Recent reports have demonstrated that physical exercise not only reverts the abnormalities of the skeletal muscle, but also improves CHF symptoms (5, 11, 44). The beneficial effects of exercise on the skeletal muscle system include muscular hypertrophy, improvement of caquexia (24), and increase in the oxidative metabolism (26).

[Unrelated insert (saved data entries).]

/-- The `HOP` unit as an accepted configuration leaves it is within R31 (c) (R144, R192). -/
theorem hopParamsOk_applyConfig {s : State} {bw cr hdrCount id : Nat} {grid : Grid} {v : HopParams}
    (hv : validateConfig s.CFG.toCfg bw cr hdrCount grid id = .ok v) :
    ∃ e, HopParamsOk s.CFG.toCfg (applyConfig bw hdrCount grid id v s).hop e := by
  obtain ⟨rate, channels, e, -, -, -, -, he, -, hid, rfl⟩ := validateConfig_ok hv
  obtain ⟨hfits, hinit, hinitlt, hmask, hpolys, hperiod⟩ := hopEntry_wf s.CFG he
  have hindex := polyIndex_lt hpolys hid
  refine ⟨e, he, rfl, rfl, ?_, ?_, hfits, hinit, hinitlt⟩
  · show e.polys.getD (id >>> e.w) 0 ∈ e.polys
    rw [List.getD_eq_getElem _ _ hindex]
    exact List.getElem_mem hindex
  · show id &&& e.seedMask < 2 ^ e.w
    have := Nat.and_le_right (n := id) (m := e.seedMask)
    have := Nat.two_pow_pos e.w
    omega

/-- The register at its initial value is within R31 (c). -/
theorem HopParamsOk.rewind {c : GoodCfg} {h : HopUnit} {e : HopEntry} (hok : HopParamsOk c.toCfg h e) :
    HopParamsOk c.toCfg { h with state := h.initState } e := by
  obtain ⟨-, hinit, hinitlt, -, -, -⟩ := hopEntry_wf c hok.entry
  exact { hok with
    nonzero := hok.initial ▸ hinit
    fits := hok.width ▸ hok.initial ▸ hinitlt }

/-- A hop keeps the register within R31 (c) (R197, R200 (b)). -/
theorem HopParamsOk.stepped {s : State} {e : HopEntry} {st hopv : Nat} (hok : HopParamsOk s.CFG.toCfg s.hop e)
    (hnext : hopNext s.hop.w s.hop.state s.hop.poly s.hop.seed s.hop.nGrid = some (st, hopv)) :
    HopParamsOk s.CFG.toCfg (Machine.stepped st hopv s).hop e := by
  obtain ⟨n, -, rfl, -⟩ := hopSearch_some hnext
  obtain ⟨-, -, -, -, -, hperiod⟩ := hopEntry_wf s.CFG hok.entry
  have hpoly : lfsrFullPeriod s.hop.w s.hop.poly = true := hok.width ▸ hperiod _ hok.polyIn
  obtain ⟨hpos, hlt⟩ := lfsrIter_nonzero_fits hpoly (n + 1) hok.nonzero hok.fits
  exact { hok with nonzero := hpos, fits := hlt }

/-! ## The bits of a frame, hop by hop (R203, R207) -/

/-- Before the first hop the whole frame is left. -/
theorem bitsLeft_zero (c : Cfg) (hdrCount eb : Nat) :
    bitsLeft c hdrCount eb 0 = hdrCount * hdrBlockBits c + payloadBits eb := by
  simp [bitsLeft]

/-- A hop takes its bits from those left (R203, R207 (b)). -/
theorem bitsLeft_succ (c : Cfg) (hdrCount eb hopIndex : Nat) :
    bitsLeft c hdrCount eb (hopIndex + 1) =
      bitsLeft c hdrCount eb hopIndex - hopBits c hopIndex hdrCount (bitsLeft c hdrCount eb hopIndex) := by
  by_cases hheader : hopIndex < hdrCount
  · obtain ⟨d, hd⟩ : ∃ d, hdrCount - hopIndex = d + 1 := ⟨hdrCount - hopIndex - 1, by omega⟩
    rw [hopBits, if_pos hheader]
    simp only [bitsLeft, hd, show hdrCount - (hopIndex + 1) = d by omega, show hopIndex - hdrCount = 0 by omega,
      show hopIndex + 1 - hdrCount = 0 by omega, Nat.succ_mul]
    omega
  · rw [hopBits, if_neg hheader]
    simp only [bitsLeft, show hdrCount - hopIndex = 0 by omega, show hdrCount - (hopIndex + 1) = 0 by omega,
      show hopIndex + 1 - hdrCount = (hopIndex - hdrCount) + 1 by omega, guardBits, fragBits]
    omega

/-- After the last hop no bit is left (R207 (b)). -/
theorem bitsLeft_last (c : Cfg) (hdrCount eb : Nat) :
    bitsLeft c hdrCount eb (payloadBlockCount eb + hdrCount) = 0 := by
  have hblocks := (payloadBlockCount_spec eb).1
  simp only [bitsLeft, payloadBits, guardBits, fragBits, Nat.add_sub_cancel,
    show hdrCount - (payloadBlockCount eb + hdrCount) = 0 by omega]
  omega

More recently, a possible anti-inflammatory pivotal role was suggested for regular physical exercise, both in healthy individuals (25, 40, 55) and in chronic inflammatory conditions (30, 37), as observed in CHF. In accordance with this hypothesis, enhanced production of the anti-inflammatory factors from muscular contraction has been observed during physical exercise. However, the effect of physical exercise on the inflammatory condition in CHF remains poorly clarified. Furthermore, to the best of our knowledge, there are no published studies describing the effects of physical exercise on IL-10 levels and muscle oxidative stress in the CHF experimental model. Because of its potent anti-inflammatory effects, IL-10 has been implicated in a number of inflammatory conditions as an important regulator of the immune and inflammatory systems (34). Moreover, in vitro and in vivo studies suggest that IL-10 could be a potentially useful therapeutic agent for the treatment of acute and chronic, systemic, and localized inflammatory reactions.

The animal model of CHF resembles the chronic syndrome observed during heart failure in humans (18), allowing an important alternative to the study and understanding of CHF state. In addition, the precise mechanism of the functional limitation observed in CHF is still poorly understood.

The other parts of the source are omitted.